HP-NAP has also been shown to increase the synthesis of tissue factor and the secretion of inhibitor-2 of the plasminogen activator in mononuclear cells. By inducing the coordinate expression of cell pro-coagulant and antifibrinolytic activities, HP-NAP might favor fibrin deposition and contribute to the inflammatory reaction of gastric mucosa elicited by H pylori[21]. HP-NAP is also capable of crossing epithelial monolayers and inducing activation of the underlying mast cells[22]. These data further support the idea that HP-NAP has an important role in the in vivo triggering and maintaining of inflammatory events observed during H pylori infection. Once released from the bacterium, HP-NAP would traverse the stomach epithelial layer, reaching the underlying tissue where mast cells reside. The subsequent activation of mast cells by HP-NAP with release of the content of the granules and pro-inflammatory cytokine IL-6, is known to recruit monocytes and neutrophils. Thus, HP-NAP can act at different stages of the inflammatory response by activating mast cells with release of pro-inflammatory molecules able to activate neutrophils and monocytes, and additionally by acting directly on neutrophils and monocytes by promoting their recruitment and activation.

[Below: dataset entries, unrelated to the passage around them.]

-- ==== Sys2Proof/Laws/State.lean ====
section
/-! SUPPORT. What each named update leaves in each field of State: one lemma per field per update. -/
namespace Sys2Proof.Machine

open Sys2Proof

/-! ## Updates of one field -/

@[simp] theorem setChan_live (s : State) (c : ChanId) (x : Channel) : (s.setChan c x).live = s.live := rfl
@[simp] theorem setChan_ctl (s : State) (c : ChanId) (x : Channel) : (s.setChan c x).ctl = s.ctl := rfl
@[simp] theorem setChan_chans (s : State) (c : ChanId) (x : Channel) : (s.setChan c x).chans = s.chans.set c.toNat x c.isLt := rfl
@[simp] theorem setChan_dev (s : State) (c : ChanId) (x : Channel) : (s.setChan c x).dev = s.dev := rfl
@[simp] theorem setChan_pendq (s : State) (c : ChanId) (x : Channel) : (s.setChan c x).pendq = s.pendq := rfl
@[simp] theorem setChan_cfg (s : State) (c : ChanId) (x : Channel) : (s.setChan c x).cfg = s.cfg := rfl
@[simp] theorem setChan_tasks (s : State) (c : ChanId) (x : Channel) : (s.setChan c x).tasks = s.tasks := rfl
@[simp] theorem setChan_inputs (s : State) (c : ChanId) (x : Channel) : (s.setChan c x).inputs = s.inputs := rfl
@[simp] theorem setChan_failIn (s : State) (c : ChanId) (x : Channel) : (s.setChan c x).failIn = s.failIn := rfl
@[simp] theorem setChan_sysReads (s : State) (c : ChanId) (x : Channel) : (s.setChan c x).sysReads = s.sysReads := rfl
@[simp] theorem setChan_clockReads (s : State) (c : ChanId) (x : Channel) : (s.setChan c x).clockReads = s.clockReads := rfl
@[simp] theorem setChan_clockLast (s : State) (c : ChanId) (x : Channel) : (s.setChan c x).clockLast = s.clockLast := rfl
@[simp] theorem setChan_events (s : State) (c : ChanId) (x : Channel) : (s.setChan c x).events = s.events := rfl
@[simp] theorem setChan_dirty (s : State) (c : ChanId) (x : Channel) : (s.setChan c x).dirty = s.dirty := rfl
@[simp] theorem setChan_sysBus (s : State) (c : ChanId) (x : Channel) : (s.setChan c x).sysBus = s.sysBus := rfl
@[simp] theorem setChan_irqOut (s : State) (c : ChanId) (x : Channel) : (s.setChan c x).irqOut = s.irqOut := rfl
@[simp] theorem setChan_replies (s : State) (c : ChanId) (x : Channel) : (s.setChan c x).replies = s.replies := rfl

@[simp] theorem modCh_live (f : Channel → Channel) (s : State) : (modCh f s).live = s.live := rfl
@[simp] theorem modCh_ctl (f : Channel → Channel) (s : State) : (modCh f s).ctl = s.ctl := rfl
@[simp] theorem modCh_chans (f : Channel → Channel) (s : State) : (modCh f s).chans = s.chans.set s.cur.toNat (f s.ch) s.cur.isLt := rfl
@[simp] theorem modCh_dev (f : Channel → Channel) (s : State) : (modCh f s).dev = s.dev := rfl
@[simp] theorem modCh_pendq (f : Channel → Channel) (s : State) : (modCh f s).pendq = s.pendq := rfl
@[simp] theorem modCh_cfg (f : Channel → Channel) (s : State) : (modCh f s).cfg = s.cfg := rfl
@[simp] theorem modCh_tasks (f : Channel → Channel) (s : State) : (modCh f s).tasks = s.tasks := rfl
@[simp] theorem modCh_inputs (f : Channel → Channel) (s : State) : (modCh f s).inputs = s.inputs := rfl
@[simp] theorem modCh_failIn (f : Channel → Channel) (s : State) : (modCh f s).failIn = s.failIn := rfl
@[simp] theorem modCh_sysReads (f : Channel → Channel) (s : State) : (modCh f s).sysReads = s.sysReads := rfl
@[simp] theorem modCh_clockReads (f : Channel → Channel) (s : State) : (modCh f s).clockReads = s.clockReads := rfl
@[simp] theorem modCh_clockLast (f : Channel → Channel) (s : State) : (modCh f s).clockLast = s.clockLast := rfl
@[simp] theorem modCh_events (f : Channel → Channel) (s : State) : (modCh f s).events = s.events := rfl
@[simp] theorem modCh_dirty (f : Channel → Channel) (s : State) : (modCh f s).dirty = s.dirty := rfl
@[simp] theorem modCh_sysBus (f : Channel → Channel) (s : State) : (modCh f s).sysBus = s.sysBus := rfl
@[simp] theorem modCh_irqOut (f : Channel → Channel) (s : State) : (modCh f s).irqOut = s.irqOut := rfl
@[simp] theorem modCh_replies (f : Channel → Channel) (s : State) : (modCh f s).replies = s.replies := rfl

@[simp] theorem modSc_live (f : Subchannel → Subchannel) (s : State) : (modSc f s).live = s.live := rfl
@[simp] theorem modSc_ctl (f : Subchannel → Subchannel) (s : State) : (modSc f s).ctl = s.ctl := rfl
@[simp] theorem modSc_dev (f : Subchannel → Subchannel) (s : State) : (modSc f s).dev = s.dev := rfl
@[simp] theorem modSc_pendq (f : Subchannel → Subchannel) (s : State) : (modSc f s).pendq = s.pendq := rfl
@[simp] theorem modSc_cfg (f : Subchannel → Subchannel) (s : State) : (modSc f s).cfg = s.cfg := rfl
@[simp] theorem modSc_tasks (f : Subchannel → Subchannel) (s : State) : (modSc f s).tasks = s.tasks := rfl
@[simp] theorem modSc_inputs (f : Subchannel → Subchannel) (s : State) : (modSc f s).inputs = s.inputs := rfl
@[simp] theorem modSc_failIn (f : Subchannel → Subchannel) (s : State) : (modSc f s).failIn = s.failIn := rfl
@[simp] theorem modSc_sysReads (f : Subchannel → Subchannel) (s : State) : (modSc f s).sysReads = s.sysReads := rfl
@[simp] theorem modSc_clockReads (f : Subchannel → Subchannel) (s : State) : (modSc f s).clockReads = s.clockReads := rfl
@[simp] theorem modSc_clockLast (f : Subchannel → Subchannel) (s : State) : (modSc f s).clockLast = s.clockLast := rfl
@[simp] theorem modSc_events (f : Subchannel → Subchannel) (s : State) : (modSc f s).events = s.events := rfl
@[simp] theorem modSc_dirty (f : Subchannel → Subchannel) (s : State) : (modSc f s).dirty = s.dirty := rfl
@[simp] theorem modSc_sysBus (f : Subchannel → Subchannel) (s : State) : (modSc f s).sysBus = s.sysBus := rfl
@[simp] theorem modSc_irqOut (f : Subchannel → Subchannel) (s : State) : (modSc f s).irqOut = s.irqOut := rfl
@[simp] theorem modSc_replies (f : Subchannel → Subchannel) (s : State) : (modSc f s).replies = s.replies := rfl

@[simp] theorem modIfc_live (f : IfcState → IfcState) (s : State) : (modIfc f s).live = s.live := rfl
@[simp] theorem modIfc_ctl (f : IfcState → IfcState) (s : State) : (modIfc f s).ctl = s.ctl := rfl
@[simp] theorem modIfc_dev (f : IfcState → IfcState) (s : State) : (modIfc f s).dev = s.dev := rfl
@[simp] theorem modIfc_pendq (f : IfcState → IfcState) (s : State) : (modIfc f s).pendq = s.pendq := rfl
@[simp] theorem modIfc_cfg (f : IfcState → IfcState) (s : State) : (modIfc f s).cfg = s.cfg := rfl
@[simp] theorem modIfc_tasks (f : IfcState → IfcState) (s : State) : (modIfc f s).tasks = s.tasks := rfl
@[simp] theorem modIfc_inputs (f : IfcState → IfcState) (s : State) : (modIfc f s).inputs = s.inputs := rfl
@[simp] theorem modIfc_failIn (f : IfcState → IfcState) (s : State) : (modIfc f s).failIn = s.failIn := rfl
@[simp] theorem modIfc_sysReads (f : IfcState → IfcState) (s : State) : (modIfc f s).sysReads = s.sysReads := rfl
@[simp] theorem modIfc_clockReads (f : IfcState → IfcState) (s : State) : (modIfc f s).clockReads = s.clockReads := rfl
@[simp] theorem modIfc_clockLast (f : IfcState → IfcState) (s : State) : (modIfc f s).clockLast = s.clockLast := rfl
@[simp] theorem modIfc_events (f : IfcState → IfcState) (s : State) : (modIfc f s).events = s.events := rfl
@[simp] theorem modIfc_dirty (f : IfcState → IfcState) (s : State) : (modIfc f s).dirty = s.dirty := rfl
@[simp] theorem modIfc_sysBus (f : IfcState → IfcState) (s : State) : (modIfc f s).sysBus = s.sysBus := rfl
@[simp] theorem modIfc_irqOut (f : IfcState → IfcState) (s : State) : (modIfc f s).irqOut = s.irqOut := rfl
@[simp] theorem modIfc_replies (f : IfcState → IfcState) (s : State) : (modIfc f s).replies = s.replies := rfl

@[simp] theorem logEvent_live (e : Event) (s : State) : (logEvent e s).live = s.live := rfl
@[simp] theorem logEvent_ctl (e : Event) (s : State) : (logEvent e s).ctl = s.ctl := rfl
@[simp] theorem logEvent_chans (e : Event) (s : State) : (logEvent e s).chans = s.chans := rfl
@[simp] theorem logEvent_dev (e : Event) (s : State) : (logEvent e s).dev = s.dev := rfl
@[simp] theorem logEvent_pendq (e : Event) (s : State) : (logEvent e s).pendq = s.pendq := rfl
@[simp] theorem logEvent_cfg (e : Event) (s : State) : (logEvent e s).cfg = s.cfg := rfl
@[simp] theorem logEvent_tasks (e : Event) (s : State) : (logEvent e s).tasks = s.tasks := rfl
@[simp] theorem logEvent_inputs (e : Event) (s : State) : (logEvent e s).inputs = s.inputs := rfl
@[simp] theorem logEvent_failIn (e : Event) (s : State) : (logEvent e s).failIn = s.failIn := rfl
@[simp] theorem logEvent_sysReads (e : Event) (s : State) : (logEvent e s).sysReads = s.sysReads := rfl
@[simp] theorem logEvent_clockReads (e : Event) (s : State) : (logEvent e s).clockReads = s.clockReads := rfl
@[simp] theorem logEvent_clockLast (e : Event) (s : State) : (logEvent e s).clockLast = s.clockLast := rfl
@[simp] theorem logEvent_events (e : Event) (s : State) : (logEvent e s).events = s.events ++ [e] := rfl
@[simp] theorem logEvent_dirty (e : Event) (s : State) : (logEvent e s).dirty = s.dirty := rfl
@[simp] theorem logEvent_sysBus (e : Event) (s : State) : (logEvent e s).sysBus = s.sysBus := rfl
@[simp] theorem logEvent_irqOut (e : Event) (s : State) : (logEvent e s).irqOut = s.irqOut := rfl
@[simp] theorem logEvent_replies (e : Event) (s : State) : (logEvent e s).replies = s.replies := rfl

@[simp] theorem markDirty_live (r : DirtyRec) (s : State) : (markDirty r s).live = s.live := rfl
@[simp] theorem markDirty_ctl (r : DirtyRec) (s : State) : (markDirty r s).ctl = s.ctl := rfl
@[simp] theorem markDirty_chans (r : DirtyRec) (s : State) : (markDirty r s).chans = s.chans := rfl
@[simp] theorem markDirty_dev (r : DirtyRec) (s : State) : (markDirty r s).dev = s.dev := rfl
@[simp] theorem markDirty_pendq (r : DirtyRec) (s : State) : (markDirty r s).pendq = s.pendq := rfl
@[simp] theorem markDirty_cfg (r : DirtyRec) (s : State) : (markDirty r s).cfg = s.cfg := rfl
@[simp] theorem markDirty_tasks (r : DirtyRec) (s : State) : (markDirty r s).tasks = s.tasks := rfl
@[simp] theorem markDirty_inputs (r : DirtyRec) (s : State) : (markDirty r s).inputs = s.inputs := rfl
@[simp] theorem markDirty_failIn (r : DirtyRec) (s : State) : (markDirty r s).failIn = s.failIn := rfl
@[simp] theorem markDirty_sysReads (r : DirtyRec) (s : State) : (markDirty r s).sysReads = s.sysReads := rfl
@[simp] theorem markDirty_clockReads (r : DirtyRec) (s : State) : (markDirty r s).clockReads = s.clockReads := rfl
@[simp] theorem markDirty_clockLast (r : DirtyRec) (s : State) : (markDirty r s).clockLast = s.clockLast := rfl
@[simp] theorem markDirty_events (r : DirtyRec) (s : State) : (markDirty r s).events = s.events := rfl
@[simp] theorem markDirty_dirty (r : DirtyRec) (s : State) : (markDirty r s).dirty = s.dirty ++ [r] := rfl
@[simp] theorem markDirty_sysBus (r : DirtyRec) (s : State) : (markDirty r s).sysBus = s.sysBus := rfl
@[simp] theorem markDirty_irqOut (r : DirtyRec) (s : State) : (markDirty r s).irqOut = s.irqOut := rfl
@[simp] theorem markDirty_replies (r : DirtyRec) (s : State) : (markDirty r s).replies = s.replies := rfl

HP-NAP is highly immunogenic in humans. Analysis of serum samples from 35 H pylori-infected individuals revealed that 60% of the subjects contain specific antibodies to HP-NAP[2]. Satin and his colleagues[10] immunized 10 mice with purified recombinant HP-NAP by intragastric administration, showing that 80% of them have acquired protective immunity, which is higher than the CagA (70%) group but lower than the supersonic lysate group (90%). These data indicate that this protein is a good vaccine candidate for protecting H pylori infection.

In the present study, we successfully amplified and subcloned the HP-NAP gene into the eukaryotic expression vector pIRES, and established the recombinant live attenuated S. typhimurium strain SL7207 (pIRES-NAP) as an oral DNA vaccine. BLAST analysis indicated the HP-NAP gene we cloned had a high homology with those in GenBank. The COS-7 cells transfected with recombinant plasmid pIRES-NAP expressing a protein of 17 000 reacted especially with anti-HP-NAP antibody, but no reaction was found in the control group. On the other hand, the serum and intestine fluids from mice immunized with DNA vaccine contained specific antibody to HP-NAP, while those from control groups did not.

In conclusion, HP-NAP DNA vaccine can express target protein with good immunogenicity in eukaryotic hosts, and S. typhimurium strain SL7207 (pIRES-NAP) may be a good candidate as a vaccine for prevention and cure of H pylori infection. Further study is needed to explore its immunoprotection effects.